You will need to follow the suggestion in the comments above for https://github.com/NVIDIA/nvidia-docker/issues/1447#issuecomment-760059332 to force systemd to use v1 cgroups.

In any case -- we do not officially support Debian Testing nor cgroups v2 (yet).

regzon commented 3 years ago

@elezar @klueska thank you for your help. When forcing the systemd to not use the unified hierarchy, everything works fine. I thought that the latest libnvidia-container upgrade would resolve the issue (as it did for @super-cooper). But if the upgrade is not intended to fix the issue with cgroups, then everything is fine.

flixr commented 3 years ago

@klueska I'm having the same "issue", i.e. missing support for cgroups v2 (which I would very much like for other reasons). Is there already an issue for this to track?

klueska commented 3 years ago

We are not planning on building support for cgroups v2 into the existing nvidia-docker stack.

Please see my comment above for more info: https://github.com/NVIDIA/nvidia-docker/issues/1447#issuecomment-760189260

flixr commented 3 years ago

Let me rephrase it then: I want to use nvidia-docker on a system where cgroup v2 is enabled (systemd.unified_cgroup_hierarchy=true). Right now this is not working and this bug is closed. So is there an issue that I can track to know when I can use nvidia-docker on hosts with cgroup v2 enabled?
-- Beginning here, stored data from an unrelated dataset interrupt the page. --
/-- Settles O21: a waiting engine by its poll, an active one by the ways its step can go. -/
theorem engineTransitions : Obligations.EngineTransitions := by
  refine ⟨fun _ => rfl, fun s t bytes r h => loadProgram_keeps_es h, fun s t h => ?_⟩
  refine ⟨step_es_ne_ready h, fun hes => ?halted, fun hes => ?waiting, fun hes hf => ?active⟩
  case halted =>
    obtain rfl := Host.Outcome.next.inj ((step_halted hes).symm.trans h)
    exact hes
  case waiting =>
    obtain rfl := Host.Outcome.next.inj ((step_waiting hes).symm.trans h)
    obtain ⟨hpoll, hkey⟩ | ⟨hpoll, hkey⟩ := State.pollKeys_es_cases (s := s.emit none) hes
    · simpa [hpoll] using hkey
    · simpa [hpoll] using hkey
  case active =>
    refine ⟨step_halts_iff hes hf h, fun hend => ?_, step_waits_iff hes h⟩
    obtain rfl := Host.Outcome.next.inj ((step_pastEnd hes hend).symm.trans h)
    exact hf

/-- Settles O22: a step that halts is a clean halt or a fault entry, and any other is a tick. -/
theorem timersTickOncePerStep : Obligations.TimersTickOncePerStep := by
  intro s t h
  show _ ∧ (t.es ≠ .halted → TimersTicked s t)
  obtain ⟨hes, rfl⟩ | ⟨hes, rfl⟩ | ⟨-, ⟨-, rfl⟩ | ⟨-, -, rfl⟩ | ⟨hf, ⟨e, hd, rfl⟩ | ⟨i, u, hd, hu, rfl⟩⟩⟩ :=
    step_cases h
  case inl => exact ⟨fun _ => ⟨rfl, rfl⟩, fun hne => absurd hes hne⟩
  case inr.inl =>
    have hne : (s.emit none).pollKeys.es ≠ .halted := by
      obtain ⟨hpoll, -⟩ | ⟨hpoll, -⟩ := State.pollKeys_es_cases (s := s.emit none) hes <;> simp [hpoll]
    have hno : ∀ i, ¬ s.executes i := State.not_executes_of_not_active (by simp [hes])
    exact ⟨fun hhalt => absurd hhalt hne, fun _ => timersTicked_of_not_executes hno (by simp) (by simp)⟩
  case inr.inr.inr.inr.inl =>
    exact ⟨nofun, fun _ => timersTicked_of_not_executes (State.not_executes_of_error hd) rfl rfl⟩
  case inr.inr.inr.inr.inr =>
    have heff := exec_effect hu
    rw [State.finish_es]
    refine ⟨fun hhalt => ?_, fun hne => ?_⟩
    · obtain ⟨c, rfl⟩ := heff.raise_of_halted rfl hhalt
      rw [State.finish_halted hhalt]
      exact ⟨rfl, rfl⟩
    · rw [State.finish_other hne]
      exact heff.timersTicked ⟨hf, hd⟩
  all_goals exact ⟨fun _ => ⟨rfl, rfl⟩, fun hne => absurd rfl hne⟩

/-- Settles O23, by induction on the length of the run: each step is the tick of `step_waitsOn`. -/
theorem longWaitOnlyCountsDown : Obligations.LongWaitOnlyCountsDown := by
  intro m
  induction m with
  | zero => exact fun s _ _ => ⟨s, rfl, rfl, rfl, OnlyChanges.refl _ s⟩
  | succ m ih =>
    intro s hes hno
    obtain ⟨t, hrun, hdt, hst, hframe⟩ := ih (s.emit none).tick hes hno
    refine ⟨t, (core_run_succ m (step_waitsOn hes hno)).trans hrun, ?dt, ?st, ?frame⟩
    case dt =>
      rw [hdt, State.tick_dt, countDown_toNat, State.emit_dt]
      omega
    case st =>
      rw [hst, State.tick_st, countDown_toNat, State.emit_st]
      omega
    case frame => exact (s.onlyChanges_emit_tick.trans hframe).mono (by decide)

/-- Settles O24, by induction on the length of the run. -/
theorem haltedRunIsConstant : Obligations.HaltedRunIsConstant := by
  intro m s hes hev
  have hstep : step s = .next s := by
    rw [step_halted hes, ← hev]
    rfl
  induction m with
  | zero => rfl
  | succ m ih => rw [core_run_succ m hstep, ih]

/-- Settles O8: a word placed at the address that is fetched, which is `PC` where a word fits there. -/
theorem placedWordIsExecuted : Obligations.PlacedWordIsExecuted := by
  intro s w
  rw [State.withFetchWord, tableWord_toNat]
  exact ⟨s.placeWord_fetches w, s.placeWord_wordAtPc w, s.placeWord_bytesOutside w, fun hfit => if_pos hfit,
    s.onlyChanges_placeWord w⟩

/-- Settles O14: `State.finish` is the tick unless the execute phase ended in `Halted`. -/
theorem stepRunsDecodedInstruction : Obligations.StepRunsDecodedInstruction := by
  intro s i hi
  obtain ⟨t, heff, hstep⟩ := step_executes hi
  exact ⟨t, heff.exec_eq, hstep⟩

/-- Settles O15: the step empties the diagnostic output. -/
theorem stepWhileHalted : Obligations.StepWhileHalted :=
  fun s hes => ⟨_, step_halted hes, rfl, s.onlyChanges_emit none⟩

/-- Settles O16: the step empties the diagnostic output and sets `ES`. -/
theorem cleanHaltAtProgramEnd : Obligations.CleanHaltAtProgramEnd :=
  fun s hes hend => ⟨_, step_pastEnd hes hend, rfl, rfl,
    ((s.onlyChanges_emit none).trans (State.onlyChanges_setEs _ _)).mono (by decide)⟩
klueska commented 3 years ago

We have it tracked in our internal JIRA with a link to this this issue as the location to report once the work is complete: https://github.com/NVIDIA/libnvidia-container/issues/111

jelmd commented 3 years ago

facebook oomd requires cgroup v2, i.e. systemd.unified_cgroup_hierarchy=1. So either users freeze the boxes pretty often and render them unusable, or they cannot use nvidia-containers. Both is crap. We will probably drop the nvidia-docker non-sense.
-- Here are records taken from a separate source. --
/-- `S1` (R247): caller `c` waits for a bus it holds itself. -/
def State.selfBlocked (s : State) (c b : Nat) : Prop :=
  s.waitsOn c b = true ∧ (s.bus b).held = true ∧ (s.bus b).owner = some c

/-- A run has ended cleanly (R264): every caller idle with nothing left to issue, every bus free, every
select idle, no fault. -/
def State.cleanEnd (s : State) : Bool :=
  (List.range s.cfg.ncaller).all (fun c => decide ((s.caller c).status = .idle) && (s.caller c).port.isEmpty) &&
  (List.range s.cfg.buses.length).all (fun b => !(s.bus b).held) &&
  (List.range s.cfg.devs.length).all (fun h => !s.selected h) &&
  s.faults.isEmpty

/-! ### Frames -/

/-- `t` differs from `s` at most in the wire: pins, transfer registers, trace, attached chips. -/
structure WireOnly (s t : State) : Prop where
  cfg : t.cfg = s.cfg
  buses : t.buses = s.buses
  strs : t.strs = s.strs
  faults : t.faults = s.faults
  callers : t.callers = s.callers
  bufs : t.bufs = s.bufs
  lines : t.lines = s.lines
  sched : t.sched = s.sched
  cur : t.cur = s.cur

/-- The bus an event belongs to (R129): a chip-select event belongs to the bus of its handle. -/
def eventBus (cfg : Config) : Event → Option Nat
  | .dir _ _ => none
  | .cs h _ => some (cfg.busOf h)
  | .sck b _ => some b
  | .mosi b _ => some b
  | .smp b _ => some b
  | .xch b _ _ => some b

/-- One byte of the array `M` of the `j`-th attached chip, as far as it has been written (R80); `none` for a
chip without an array. -/
def State.chipByte (s : State) (j a : Nat) : Option Byte :=
  match s.slaves[j]? with
  | some x => match x.chip with
    | .mem m => m.mem.read a
    | .script _ _ => none
  | none => none

/-- No handle of bus `b` is selected, and no attached chip on it believes it is (R52 (2)). -/
def State.quiet (s : State) (b : Nat) : Bool :=
  !s.anySelected b && s.slaves.all (fun x => !(x.sel && decide (s.cfg.busOf x.h = b)))

/-! ### Invariants -/

/-- The bus an operation waits for, if it is one that can wait (R256). -/
def waitBus (cfg : Config) : Instr → Option Nat
  | .bacq b _ _ _ => some b
  | .dacq h => some (cfg.busOf h)
  | .mread m _ _ _ => some (cfg.busOf (cfg.handleOf m))
  | .mwrite m _ _ _ => some (cfg.busOf (cfg.handleOf m))
  | .sput x _ => some (cfg.busOf (streamHandle cfg x))
  | .speek x => some (cfg.busOf (streamHandle cfg x))
  | .sget x => some (cfg.busOf (streamHandle cfg x))
  | .brel _ | .bxfer _ _ | .bxblk _ _ _ _ | .drel _ | .dxfer _ _ | .dxblk _ _ _ _ => none
  | .savail _ | .sflush _ | .read _ _ | .write _ _ | .rdmr _ _ | .wrmr _ _ => none

/-- A waiting caller is inside an operation of the block that waits for the bus it says. -/
def State.waitOk (s : State) (c : Nat) : Bool :=
  match (s.caller c).status with
  | .waiting b op _ => op.wf s.cfg && decide (waitBus s.cfg op = some b)
  | .idle => true
  | .running => true

/-- The value is a state of a machine: well-formed configuration, tables of its lengths, waits that make sense. -/
structure Base (s : State) : Prop where
  cfgWf : s.cfg.wf = true
  shape : s.shapeOk = true
  waits : ∀ c, c < s.cfg.ncaller → s.waitOk c = true

/-- R52 (1) and (2). -/
structure BusInv (s : State) : Prop where
  owner : ∀ b, b < s.cfg.buses.length → ((s.bus b).owner = none ↔ (s.bus b).held = false)
  selHeld : ∀ h, h < s.cfg.devs.length → s.selected h = true → (s.bus (s.cfg.busOf h)).held = true
  oneSel : ∀ h, h < s.cfg.devs.length → ∀ g, g < s.cfg.devs.length →
    s.cfg.busOf h = s.cfg.busOf g → s.selected h = true → s.selected g = true → h = g

/-- The clock line of bus `b` is at the idle level of the last session (R52 (3), R168). -/
def State.clockIdle (s : State) (b : Nat) : Bool :=
  match s.cfg.backend b with
  | .sw sck _ _ => decide (s.lvl sck = (s.bus b).mode.cpol)
  | .hw _ _ => true

/-- The directions of the pins of bus `b` (R33, R34). -/
def State.busDirs (s : State) (b : Nat) : Bool :=
  match s.cfg.backend b with
  | .sw sck mosi miso => decide ((s.pin sck).dir = .out) && decide ((s.pin mosi).dir = .out) &&
      decide ((s.pin miso).dir = .inp)
  | .hw _ _ => true

/-- R52 (3) with the directions of R33. -/
structure PinInv (s : State) : Prop where
  clock : ∀ b, b < s.cfg.buses.length → s.clockIdle b = true
  busDirs : ∀ b, b < s.cfg.buses.length → s.busDirs b = true
  csDirs : ∀ h, h < s.cfg.devs.length → (s.pin (s.cfg.dev h).csPin).dir = .out

/-- The array of a chip is in canonical form. -/
def Slave.memOk (x : Slave) : Bool :=
  match x.chip with
  | .mem m => m.mem.wf
  | .script _ _ => true

/-- The plain data is in canonical form and no byte transfer is in progress (R27, log 6). -/
structure CanonInv (s : State) : Prop where
  pins : (s.pins.map Prod.fst).Pairwise (· < ·)
  bufs : (s.bufs.map Prod.fst).Pairwise (· < ·)
  mems : ∀ x ∈ s.slaves, x.memOk = true
  path : s.path = .idle

/-- The invariant every step keeps. -/
structure Inv (s : State) : Prop where
  base : Base s
  bus : BusInv s
  pin : PinInv s
  canon : CanonInv s

/-- R32 for stream `x`: `COUNT <= SIZE`, indices in `[0, SIZE)` (0 where `SIZE = 0`, R233), and
`(PUT - GET) mod SIZE = COUNT mod SIZE` (C5). -/
structure StrInv (s : State) (x : Nat) : Prop where
  count : (s.str x).count ≤ (s.cfg.stream x).size
  put : (s.str x).put < (s.cfg.stream x).size ∨ ((s.cfg.stream x).size = 0 ∧ (s.str x).put = 0)
  get : (s.str x).get < (s.cfg.stream x).size ∨ ((s.cfg.stream x).size = 0 ∧ (s.str x).get = 0)
  diff : ((s.str x).put - (s.str x).get : Int) % ((s.cfg.stream x).size : Int) =
    ((s.str x).count : Int) % ((s.cfg.stream x).size : Int)

/-! ### The bytes of a block, literally -/

/-- `BufRead(src, i)` (R11, R63). -/
def State.bufRead (s : State) (src : BufRef) (i : Nat) : Byte := (s.buf src).getD i 0

/-- `BufWrite(dest, i, v)` (R11, R63). -/
def State.bufWrite (s : State) (dest : BufRef) (i : Nat) (v : Byte) : State :=
  s.setBuf dest ((s.buf dest).set i v)

/-- The byte sent at index `i` of a block transfer: `BufRead(src, i)`, or `FILL` where `src` is absent (R125). -/
def State.sourceByte (s : State) (src : Option BufRef) (i : Nat) : Byte :=
  match src with
  | some r => s.bufRead r i
  | none => s.cfg.fill

/-- The body of R125's loop at index `i`. -/
def blockBody (b : Nat) (dest src : Option BufRef) (i : Nat) (s : State) : State :=
  let r := s.exchange b (s.sourceByte src i)
  match dest with
  | some d => r.2.bufWrite d i r.1
  | none => r.2

/-- R125's loop `for i in 0 .. n-1`, from index `i` on with `n` rounds left. -/
def blockLoop (b : Nat) (dest src : Option BufRef) : Nat → Nat → State → State
  | 0, _, s => s
  | n + 1, i, s => blockLoop b dest src n (i + 1) (blockBody b dest src i s)

/-! ### The event pattern of a byte -/

/-- The events of one bit time up to the sampling point (R162, R163), with the clock idling at `CPOL`. -/
def samplePrefix (b : Nat) (mode : Mode) (bit : Level) : List Event :=
  if mode.cpha then [.sck b (!mode.cpol), .mosi b bit, .sck b mode.cpol]
  else [.mosi b bit, .sck b (!mode.cpol)]

/-- The four events of one bit time (R164), with the bit sent and the sample taken. -/
def bitEvents (b : Nat) (mode : Mode) (bit x : Level) : List Event :=
  if mode.cpha then [.sck b (!mode.cpol), .mosi b bit, .sck b mode.cpol, .smp b x]
  else [.mosi b bit, .sck b (!mode.cpol), .smp b x, .sck b mode.cpol]

/-- The bit sent at bit time `k`: `value[7-k]` under MSB, `value[k]` under LSB (R165). -/
def sentBit (order : Order) (v : Byte) (k : Nat) : Level := v.getLsbD (bitPos order k)

/-- The events of the first `n` bit times of a byte (R164), given the samples in time order. -/
def bitsEvents (b : Nat) (mode : Mode) (order : Order) (v : Byte) (samples : Nat → Level) (n : Nat) :
    List Event :=
  (List.range n).flatMap (fun k => bitEvents b mode (sentBit order v k) (samples k))

/-- The 32 events of one byte (R164), given the eight samples in time order. -/
def byteEvents (b : Nat) (mode : Mode) (order : Order) (v : Byte) (samples : Nat → Level) : List Event :=
  bitsEvents b mode order v samples 8

/-- The byte the eight samples make (R166): sample `k` at position `7-k` under MSB, `k` under LSB. -/
def assembled (order : Order) (samples : Nat → Level) : Nat :=
  ((List.range 8).map (fun k => (if samples k then 1 else 0) * 2 ^ bitPos order k)).sum

/-- The state as the environment sees it after some more events: they stand in the trace and the chips
have heard them. -/
def State.after (s : State) (es : List Event) : State :=
  { s with trace := s.trace ++ es, slaves := hearAll s.cfg es s.slaves }

/-- The answer of the environment at the sampling point of bit time `k` of a byte, the samples before it
being as given (R75: `ENV.miso` of every event so far). -/
def State.sampleAt (s : State) (b : Nat) (mode : Mode) (order : Order) (v : Byte) (samples : Nat → Level)
    (k : Nat) : Level :=
  (s.after (bitsEvents b mode order v samples k ++ samplePrefix b mode (sentBit order v k))).miso b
4n0m4l0u5 commented 3 years ago

For Debian users, you can disable cgroup hierarchy by editing /etc/default/grub and adding systemd.unified_cgroup_hierarchy=0 to the end of the GRUB_CMDLINE_LINUX_DEFAULT options. Example: ... GRUB_CMDLINE_LINUX_DEFAULT="quiet systemd.unified_cgroup_hierarchy=0" ...

Then run update-grub and reboot for changes to take effect.

It's worth noting that I also had to modify /etc/nvidia-container-runtime/config.toml to remove the '@' symbol and update to the correct location of ldconfig for my system (Debian Unstable). eg: ldconfig = "/usr/sbin/ldconfig"

This worked for me, I hope this saves someone else some time.

Zethson commented 3 years ago

Fix on Arch:

Edit /etc/nvidia-container-runtime/config.toml and change #no-cgroups=false to no-cgroups=true. After a restart of the docker.service everything worked as usual.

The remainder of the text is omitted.